Colleges that began recruiting more aggressively in rural America have succeeded in increasing applications — but getting admitted students to enroll and finish remains a tougher task.
On a crisp weekend at Amherst College, admitted high school seniors from small towns clustered around a fire pit, swapping s’mores and stories. The scene was part social, part strategic: a two-day program designed to make rural applicants feel welcome and see themselves on a selective college campus.
Those outreach efforts are the next phase of a campaign launched when a Missouri-born University of Chicago trustee, Byron Trott, seeded the STARS College Network (Small Town and Rural Students) with an initial $20 million. Trott saw that while roughly a quarter of Americans live in rural areas, they have been dramatically underrepresented at elite colleges. Since founding STARS, and after additional investments, the initiative has grown: STARS member institutions rose from 16 to 32 and reported that more than 90,000 rural students applied to member schools last year — about a 15% increase.
With those application gains established, colleges are now focused on improving yield — admitting rural students who actually matriculate — and supporting them through graduation. STARS has encouraged member schools, including Ivy League and top STEM institutions, to make a point of visiting rural high schools and to fund programs that reduce barriers to campus visits and early immersion.
But several persistent obstacles make enrollment and persistence difficult for many rural students. Cost is often the first concern: rural households have lower median incomes than the national average, and private selective colleges can seem unaffordable despite financial aid. Families in small towns may also carry cultural reservations about attending far-away, elite institutions; some students and parents worry about standing out or leaving their communities.
Trust and familiarity are central. For many rural students, selective colleges have not been places they saw people “like them” — admissions offices simply did not visit their schools. That absence has contributed to skepticism about whether higher education is welcoming or relevant. Polling shows rural Americans are less likely than urban and suburban residents to view college as beneficial, and concerns about cultural change or political differences can influence decisions.

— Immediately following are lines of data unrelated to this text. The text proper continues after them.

@[simp] theorem becomeActive_keeps (w : Wake) (h : Keeps B K F L c₀ q₀ r₀ none s) :
    Keeps B K F L c₀ q₀ r₀ none (becomeActive w s) := by
  unfold becomeActive
  (try dsimp only)
  (repeat' split) <;> simp_all (maxDischargeDepth := 40)

/-! ## The commands -/

/-- The part keeps its invariants, whatever its settings and replies. -/
def State.Good (B K F L : Prop) (q₀ : List Instr) (s : State) : Prop := ∃ c₀ r₀, Keeps B K F L c₀ q₀ r₀ none s

theorem Good.weaken {L' : Prop} (hl : L' → L) (h : Good B K F L q₀ s) : Good B K F L' q₀ s := by
  obtain ⟨c, r, h⟩ := h
  exact ⟨c, r, h.store, h.queue, h.replies, h.pair, h.bounds, h.link, h.distinct, h.single, h.two, h.rest, h.place, fun l => h.held (hl l)⟩
theorem Keeps.good (h : Keeps B K F L c₀ q₀ r₀ none s) : Good B K F L q₀ s := ⟨c₀, r₀, h⟩

theorem onSst_keeps (h : Keeps B K F L c₀ q₀ r₀ none s) (f : Sst → Sst) : Keeps B K F L (f c₀.1, c₀.2) q₀ r₀ none (s.onSst f) :=
  ⟨congrArg (fun x : Sst × HoldStage => (f x.1, x.2)) h.store, h.queue, h.replies, h.pair, h.bounds, h.link, h.distinct, h.single, h.two, h.rest, h.place, h.held⟩


/-- What changes the settings keeps everything else. -/
def State.Fine (B K F L : Prop) (q₀ : List Instr) (r₀ : List Reply) (s : State) : Prop := ∃ c₀, Keeps B K F L c₀ q₀ r₀ none s

theorem Staged.fine (h : Staged B K F L c₀ q₀ r₀ s) : Fine B K F L q₀ r₀ s := by
  obtain ⟨g, h⟩ := h
  exact ⟨_, h⟩

theorem failedEntry_fine (i : SaveItem) (h : Keeps B K F L c₀ q₀ r₀ none s) : Fine B K F L q₀ r₀ (failedEntry i s) := by
  unfold failedEntry
  dsimp only
  split
  · exact ⟨_, onSst_keeps (choose_keeps h 2) _⟩
  · exact ⟨_, choose_keeps h 2⟩

theorem blockWritten_fine (good : Bool) (b : BlockId) (h : Keeps B K F L c₀ q₀ r₀ none s) : Fine B K F L q₀ r₀ (blockWritten good b s) := by
  unfold blockWritten
  split
  · exact ⟨_, onSst_keeps h _⟩
  · obtain ⟨c, hc⟩ := failedEntry_fine (.block b) h
    exact ⟨_, report_keeps _ _ _ _ hc⟩

theorem locksWritten_fine (good : Bool) (l : Bool × Bool) (h : Keeps B K F L c₀ q₀ r₀ none s) : Fine B K F L q₀ r₀ (locksWritten good l s) := by
  unfold locksWritten
  split
  · exact ⟨_, onSst_keeps h _⟩
  · exact failedEntry_fine _ h

theorem saveEnds_fine (rs : List (BlockId × Bool)) (g : Bool) (h : Keeps B K F L c₀ q₀ r₀ none s) : Fine B K F L q₀ r₀ (saveEnds rs g s) := by
  have h1 := fun n => notice_keeps n (onSst_keeps h fun t => { t with store := .idle })
  unfold saveEnds
  dsimp only
  repeat' split
  all_goals first
    | exact ⟨_, h1 _⟩
    | exact ⟨_, clearFault_keeps _ _ (h1 _)⟩
    | exact ⟨_, clearFault_keeps _ _ (clearFault_keeps _ _ (h1 _))⟩

theorem saveWriteDone_fine (good : Bool) (h : Keeps B K F L c₀ q₀ r₀ none s) : Fine B K F L q₀ r₀ (saveWriteDone good s) := by
  unfold saveWriteDone
  split
  · split
    · obtain ⟨c, hc⟩ := blockWritten_fine good _ h
      exact ⟨_, onSst_keeps hc _⟩
    · obtain ⟨c, hc⟩ := locksWritten_fine good _ h
      exact saveEnds_fine _ _ hc
  · exact ⟨_, h⟩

Practical barriers compound the cultural ones. Rural high schools often offer fewer advanced courses or extracurricular pathways that strengthen competitive college applications. Students may lack mentorship from family or community networks who understand the application and financial-aid process or who can help with career-related connections after graduation. Once on campus, rural students can experience homesickness and isolation when campus culture feels unfamiliar; data show rural enrollees are more likely to stop out and less likely to graduate compared with suburban peers.
Colleges are experimenting with ways to address these gaps. Several STARS schools cover travel and lodging so admitted rural students can spend a day or two on campus; last year more than 1,000 rural applicants took that opportunity. Host institutions arrange class visits, meals, social events and overnight stays so prospective students can picture life there and meet others from similar backgrounds.
Amherst’s recruitment offers a case study. After joining STARS, the college increased its rural admits from 70 to 96 in one year, and officials say the share of rural students on campus rose from about 6% to 11%. Amherst’s admissions staff now runs targeted outreach and an overnight program for rural admits, and college leaders point to financial aid supported by a large endowment as a factor making the option realistic for families.
Students who participate in these programs report both relief and surprise: many did not expect elite colleges to reach out, and some say the campus visits helped them overcome doubts about whether they belonged. High school seniors from small towns have described feeling self-doubt — assuming top schools were “out of reach” — until they saw peers from similar places succeed.
Still, campus culture can be jarring. Scholars who study rural students at elite colleges note differences in lifestyle and social norms — what’s familiar in a small town may not be mirrored on an urban or private-school dominated campus. That mismatch can affect belonging and, ultimately, retention. Colleges responding to that reality are setting up peer groups, mentoring programs, and career advising that specifically connect rural students to alumni and industry networks.
Advocates argue that increasing rural representation benefits both students and institutions. Students bring diverse lived experiences and perspectives that enrich classroom discussion and campus life; colleges benefit from a broader pool of talent and viewpoints in a politically and culturally polarized time.
Still, turning interest into enrollment and then into degree completion requires sustained investment: outreach to raise awareness and trust, financial aid that makes attendance feasible, programs that ease academic preparation gaps, and on-campus supports to build community and career connections. The work that began by persuading rural students to apply is moving into a longer journey to help them arrive and thrive.
For many small-town students, attending a selective college can also change how they see home. Several rural students at Amherst said their experience made them appreciate their hometowns in new ways and think about how they might contribute to those communities after graduation.
The next measure of success for STARS and participating institutions will be whether rising application numbers translate into higher enrollment and stronger graduation rates for rural students — not just a single visit to a campus fire pit, but the completion of a college degree and the long-term benefits that follow.